CAPÍTULO XXVII / VIRGÍLIA?
Naquele tempo contava apenas uns quinze ou
dezesseis anos; era talvez a mais atrevida criatura da
nossa raça, e, com certeza, a mais voluntariosa. Não digo
que já lhe coubesse a primazia da beleza, entre as
mocinhas do tempo, porque isto não é romance, em que
o autor sobredoura a realidade e fecha os olhos às sardas
e espinhas; mas também não digo que lhe maculasse o
rosto nenhuma sarda ou espinha, não. Era bonita, fresca,
saía das mãos da natureza, cheia daquele feitiço, precário
e eterno, que o indivíduo passa a outro indivíduo, para os
fins secretos da criação. Era isto Virgília, e era clara, muito
clara, faceira, ignorante, pueril, cheia de uns ímpetos
misteriosos; muita preguiça e alguma devoção, – devoção,
ou talvez medo; creio que medo.
Aí tem o leitor, em poucas linhas, o retrato físico e
moral da pessoa que devia influir mais tarde na minha
vida; era aquilo com dezesseis anos.
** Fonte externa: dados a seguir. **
-- ==== Sys2Proof/Tests/Slice0.lean ====
section
/-! SUPPORT. The model's own tests: what WellFormed refuses, words of every row of the opcode table, one-step vectors
of 95_test_vectors.md, and for every obligation with hypotheses a state that meets them. -/

namespace Sys2Proof.Tests

open Sys2Proof Sys2Proof.Machine

/-! ## WellFormed: an ill-formed term for each check -/

/-- H under DD is an index half, so `DD 26 n` is another row (30_encoding.md R123). -/
theorem test_wf_register_behind_prefix : (Instr.ldRN .dd .h 0x12).wellFormed = false := by decide
/-- HL under FD is IY (30_encoding.md R131). -/
theorem test_wf_pair_behind_prefix : (Instr.incRr .fd .hl).wellFormed = false := by decide
/-- HL under DD is IX in PUSH (30_encoding.md R131). -/
theorem test_wf_stack_pair_behind_prefix : (Instr.pushRs .dd .hl).wellFormed = false := by decide
/-- LD d,r under DD names an index half in this row (30_encoding.md R123). -/
theorem test_wf_names_half : (Instr.ldXX .b .c).wellFormed = false := by decide
/-- ED A0 is LDI, not an undefined opcode (49_system.md R489). -/
theorem test_wf_undefined_ed : (Instr.nopEd 0xA0).wellFormed = false := by decide
/-- Well-formed neighbours of the five. -/
theorem test_wf_accepts : [Instr.ldRN .plain .h 0x12, .incRr .plain .hl, .pushRs .plain .hl, .ldXX .xh .c, .nopEd 0xA4].all
    Instr.wellFormed = true := by decide

/-! ## Decoding: words written out from the encodings of opcode_table.json, one for every row -/

/-- The bytes decode to the instruction. -/
def decodesTo (x : List Byte × Instr) : Bool :=
  match decode x.1 with
  | .ok i => i == x.2
  | .error _ => false

theorem test_decode_Alu16_DD : [
    ([0xDD, 0x09], .addIxRr .bc), ([0xDD, 0x23], .incIx16), ([0xDD, 0x2B], .decIx16),
    ([0xDD, 0x33], .incRr .dd .sp), ([0xDD, 0x1B], .decRr .dd .de)].all decodesTo = true := by
  decide

theorem test_decode_Alu16_ED : [
    ([0xED, 0x52], .sbcHlRr .de), ([0xED, 0x6A], .adcHlRr .hl)].all decodesTo = true := by
  decide

theorem test_decode_Alu16_FD : [
    ([0xFD, 0x19], .addIyRr .de), ([0xFD, 0x23], .incIy16), ([0xFD, 0x2B], .decIy16),
    ([0xFD, 0x13], .incRr .fd .de), ([0xFD, 0x0B], .decRr .fd .bc)].all decodesTo = true := by
  decide

theorem test_decode_Alu16_main : [
    ([0x19], .addHlRr .de), ([0x23], .incRr .plain .hl), ([0x3B], .decRr .plain .sp)].all decodesTo = true := by
  decide

theorem test_decode_Alu8_DD_1 : [
    ([0xDD, 0x2C], .incX .lo), ([0xDD, 0x25], .decX .hi), ([0xDD, 0x34, 0xF9], .incIx 0xF9),
    ([0xDD, 0x35, 0xFA], .decIx 0xFA), ([0xDD, 0x84], .addX .hi), ([0xDD, 0x86, 0xF0], .addIx 0xF0),
    ([0xDD, 0x8C], .adcX .hi), ([0xDD, 0x8E, 0xF2], .adcIx 0xF2), ([0xDD, 0x94], .subX .hi),
    ([0xDD, 0x96, 0xF4], .subIx 0xF4), ([0xDD, 0x9C], .sbcX .hi), ([0xDD, 0x9E, 0xF6], .sbcIx 0xF6),
    ([0xDD, 0xA4], .andX .hi), ([0xDD, 0xA6, 0xF8], .andIx 0xF8)].all decodesTo = true := by
  decide

theorem test_decode_Alu8_DD_2 : [
    ([0xDD, 0xAC], .xorX .hi), ([0xDD, 0xAE, 0xFA], .xorIx 0xFA), ([0xDD, 0xB4], .orX .hi),
    ([0xDD, 0xB6, 0xFC], .orIx 0xFC), ([0xDD, 0xBC], .cpX .hi), ([0xDD, 0xBE, 0xFE], .cpIx 0xFE),
    ([0xDD, 0x1C], .incR .dd .e), ([0xDD, 0x1D], .decR .dd .e), ([0xDD, 0x27], .daa .dd),
    ([0xDD, 0x2F], .cpl .dd), ([0xDD, 0x37], .scf .dd), ([0xDD, 0x3F], .ccf .dd), ([0xDD, 0x83], .addR .dd .e),
    ([0xDD, 0x8B], .adcR .dd .e)].all decodesTo = true := by
  decide

theorem test_decode_Alu8_DD_3 : [
    ([0xDD, 0x93], .subR .dd .e), ([0xDD, 0x9B], .sbcR .dd .e), ([0xDD, 0xA3], .andR .dd .e),
    ([0xDD, 0xAB], .xorR .dd .e), ([0xDD, 0xB3], .orR .dd .e), ([0xDD, 0xBB], .cpR .dd .e),
    ([0xDD, 0xC6, 0xAE], .addN .dd 0xAE), ([0xDD, 0xCE, 0xA9], .adcN .dd 0xA9),
    ([0xDD, 0xD6, 0xA8], .subN .dd 0xA8), ([0xDD, 0xDE, 0xAB], .sbcN .dd 0xAB),
    ([0xDD, 0xE6, 0xAA], .andN .dd 0xAA), ([0xDD, 0xEE, 0xB5], .xorN .dd 0xB5),
    ([0xDD, 0xF6, 0xB4], .orN .dd 0xB4), ([0xDD, 0xFE, 0xB7], .cpN .dd 0xB7)].all decodesTo = true := by
  decide

theorem test_decode_Alu8_ED : [
    ([0xED, 0x6C], .neg 5)].all decodesTo = true := by
  decide

theorem test_decode_Alu8_FD_1 : [
    ([0xFD, 0x24], .incY .hi), ([0xFD, 0x2D], .decY .lo), ([0xFD, 0x34, 0xF2], .incIy 0xF2),
    ([0xFD, 0x35, 0xF3], .decIy 0xF3), ([0xFD, 0x85], .addY .lo), ([0xFD, 0x86, 0xF9], .addIy 0xF9),
    ([0xFD, 0x8D], .adcY .lo), ([0xFD, 0x8E, 0xFB], .adcIy 0xFB), ([0xFD, 0x95], .subY .lo),
    ([0xFD, 0x96, 0xFD], .subIy 0xFD), ([0xFD, 0x9D], .sbcY .lo), ([0xFD, 0x9E, 0xFF], .sbcIy 0xFF),
    ([0xFD, 0xA5], .andY .lo), ([0xFD, 0xA6, 0xF1], .andIy 0xF1)].all decodesTo = true := by
  decide

theorem test_decode_Alu8_FD_2 : [
    ([0xFD, 0xAD], .xorY .lo), ([0xFD, 0xAE, 0xF3], .xorIy 0xF3), ([0xFD, 0xB5], .orY .lo),
    ([0xFD, 0xB6, 0xF5], .orIy 0xF5), ([0xFD, 0xBD], .cpY .lo), ([0xFD, 0xBE, 0xF7], .cpIy 0xF7),
    ([0xFD, 0x1C], .incR .fd .e), ([0xFD, 0x1D], .decR .fd .e), ([0xFD, 0x27], .daa .fd),
    ([0xFD, 0x2F], .cpl .fd), ([0xFD, 0x37], .scf .fd), ([0xFD, 0x3F], .ccf .fd), ([0xFD, 0x83], .addR .fd .e),
    ([0xFD, 0x8B], .adcR .fd .e)].all decodesTo = true := by
  decide

theorem test_decode_Alu8_FD_3 : [
    ([0xFD, 0x93], .subR .fd .e), ([0xFD, 0x9B], .sbcR .fd .e), ([0xFD, 0xA3], .andR .fd .e),
    ([0xFD, 0xAB], .xorR .fd .e), ([0xFD, 0xB3], .orR .fd .e), ([0xFD, 0xBB], .cpR .fd .e),
    ([0xFD, 0xC6, 0xA1], .addN .fd 0xA1), ([0xFD, 0xCE, 0xA0], .adcN .fd 0xA0),
    ([0xFD, 0xD6, 0xA3], .subN .fd 0xA3), ([0xFD, 0xDE, 0xA2], .sbcN .fd 0xA2),
    ([0xFD, 0xE6, 0xAD], .andN .fd 0xAD), ([0xFD, 0xEE, 0xAC], .xorN .fd 0xAC),
    ([0xFD, 0xF6, 0xAF], .orN .fd 0xAF), ([0xFD, 0xFE, 0xAE], .cpN .fd 0xAE)].all decodesTo = true := by
  decide

theorem test_decode_Alu8_main_1 : [
    ([0x24], .incR .plain .h), ([0x34], .incMemHl), ([0x05], .decR .plain .b), ([0x35], .decMemHl),
    ([0x27], .daa .plain), ([0x2F], .cpl .plain), ([0x37], .scf .plain), ([0x3F], .ccf .plain),
    ([0x83], .addR .plain .e), ([0x86], .addMemHl), ([0x8F], .adcR .plain .a), ([0x8E], .adcMemHl),
    ([0x92], .subR .plain .d), ([0x96], .subMemHl)].all decodesTo = true := by
  decide

theorem test_decode_Alu8_main_2 : [
    ([0x9D], .sbcR .plain .l), ([0x9E], .sbcMemHl), ([0xA1], .andR .plain .c), ([0xA6], .andMemHl),
    ([0xAC], .xorR .plain .h), ([0xAE], .xorMemHl), ([0xB0], .orR .plain .b), ([0xB6], .orMemHl),
    ([0xBB], .cpR .plain .e), ([0xBE], .cpMemHl), ([0xC6, 0xAF], .addN .plain 0xAF),
    ([0xCE, 0xAE], .adcN .plain 0xAE), ([0xD6, 0xA9], .subN .plain 0xA9), ([0xDE, 0xA8], .sbcN .plain 0xA8)].all decodesTo = true := by
  decide

theorem test_decode_Alu8_main_3 : [
    ([0xE6, 0xAB], .andN .plain 0xAB), ([0xEE, 0xAA], .xorN .plain 0xAA), ([0xF6, 0xB5], .orN .plain 0xB5),
    ([0xFE, 0xB4], .cpN .plain 0xB4)].all decodesTo = true := by
  decide

theorem test_decode_Bit_CB : [
    ([0xCB, 0x79], .bitR 7 .c), ([0xCB, 0x7E], .bitMemHl 7), ([0xCB, 0x84], .resR 0 .h),
    ([0xCB, 0x8E], .resMemHl 1), ([0xCB, 0xD0], .setR 2 .b), ([0xCB, 0xDE], .setMemHl 3)].all decodesTo = true := by
  decide

theorem test_decode_Bit_DDCB : [
    ([0xDD, 0xCB, 0xF4, 0x57], .bitIx 2 7 0xF4), ([0xDD, 0xCB, 0xF5, 0xA6], .resIx 4 0xF5),
    ([0xDD, 0xCB, 0xF6, 0x9C], .resRIx 3 .h 0xF6), ([0xDD, 0xCB, 0xF7, 0xF6], .setIx 6 0xF7),
    ([0xDD, 0xCB, 0xF8, 0xE8], .setRIx 5 .b 0xF8)].all decodesTo = true := by
  decide

theorem test_decode_Bit_FDCB : [
    ([0xFD, 0xCB, 0xFD, 0x74], .bitIy 6 4 0xFD), ([0xFD, 0xCB, 0xFE, 0x8E], .resIy 1 0xFE),
    ([0xFD, 0xCB, 0xFF, 0x90], .resRIy 2 .b 0xFF), ([0xFD, 0xCB, 0xF0, 0xDE], .setIy 3 0xF0),
    ([0xFD, 0xCB, 0xF1, 0xDB], .setRIy 3 .e 0xF1)].all decodesTo = true := by
  decide

theorem test_decode_Block_ED : [
    ([0xED, 0xA0], .ldi), ([0xED, 0xA8], .ldd), ([0xED, 0xB0], .ldir), ([0xED, 0xB8], .lddr),
    ([0xED, 0xA1], .cpi), ([0xED, 0xA9], .cpd), ([0xED, 0xB1], .cpir), ([0xED, 0xB9], .cpdr)].all decodesTo = true := by
  decide

theorem test_decode_Control_DD : [
    ([0xDD, 0xE9], .jpIx), ([0xDD, 0x10, 0xFA], .djnz .dd 0xFA), ([0xDD, 0x18, 0xFB], .jr .dd 0xFB),
    ([0xDD, 0x38, 0xFC], .jrCc .dd .c 0xFC), ([0xDD, 0xD0], .retC .dd .nc), ([0xDD, 0xC9], .ret .dd),
    ([0xDD, 0xDA, 0x34, 0x12], .jpCNn .dd .c 0x1234), ([0xDD, 0xC3, 0x35, 0x13], .jpNn .dd 0x1335),
    ([0xDD, 0xF4, 0x33, 0x15], .callCNn .dd .p 0x1533), ([0xDD, 0xCD, 0x36, 0x14], .callNn .dd 0x1436),
    ([0xDD, 0xD7], .rst .dd 2)].all decodesTo = true := by
  decide

theorem test_decode_Control_FD : [
    ([0xFD, 0xE9], .jpIy), ([0xFD, 0x10, 0xF3], .djnz .fd 0xF3), ([0xFD, 0x18, 0xF4], .jr .fd 0xF4),
    ([0xFD, 0x20, 0xF5], .jrCc .fd .nz 0xF5), ([0xFD, 0xF8], .retC .fd .m), ([0xFD, 0xC9], .ret .fd),
    ([0xFD, 0xC2, 0x35, 0x13], .jpCNn .fd .nz 0x1335), ([0xFD, 0xC3, 0x36, 0x14], .jpNn .fd 0x1436),
    ([0xFD, 0xDC, 0x34, 0x12], .callCNn .fd .c 0x1234), ([0xFD, 0xCD, 0x37, 0x15], .callNn .fd 0x1537),
    ([0xFD, 0xFF], .rst .fd 7)].all decodesTo = true := by
  decide

theorem test_decode_Control_main : [
    ([0x10, 0xF2], .djnz .plain 0xF2), ([0x18, 0xF3], .jr .plain 0xF3), ([0x38, 0xF4], .jrCc .plain .c 0xF4),
    ([0xD0], .retC .plain .nc), ([0xC9], .ret .plain), ([0xE9], .jpHl),
    ([0xEA, 0x36, 0x14], .jpCNn .plain .pe 0x1436), ([0xC3, 0x37, 0x15], .jpNn .plain 0x1537),
    ([0xD4, 0x37, 0x15], .callCNn .plain .nc 0x1537), ([0xCD, 0x32, 0x14], .callNn .plain 0x1432),
    ([0xEF], .rst .plain 5)].all decodesTo = true := by
  decide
Tu que me lês, se
ainda fores viva, quando estas páginas vierem à luz, – tu
que me lês, Virgília amada, não reparas na diferença entre
a linguagem de hoje e a que primeiro empreguei quando
te vi? Crê que era tão sincero então como agora; a morte
não me tornou rabugento, nem injusto.
– Mas, dirás tu, como é que podes assim discernir
a verdade daquele tempo, e exprimi-la depois de tantos
anos?
Ah! indiscreta! ah! ignorantona! Mas é isso mesmo
que nos faz senhores da Terra, é esse poder de restaurar
o passado, para tocar a instabilidade das nossas
impressões e a vaidade dos nossos afetos. Deixa lá dizer
Pascal que o homem é um caniço pensante. Não; é uma
errata pensante, isso sim. Cada estação da vida é uma
edição, que corrige a anterior, e que será corrigida também,
até a edição definitiva, que o editor dá de graça aos vermes.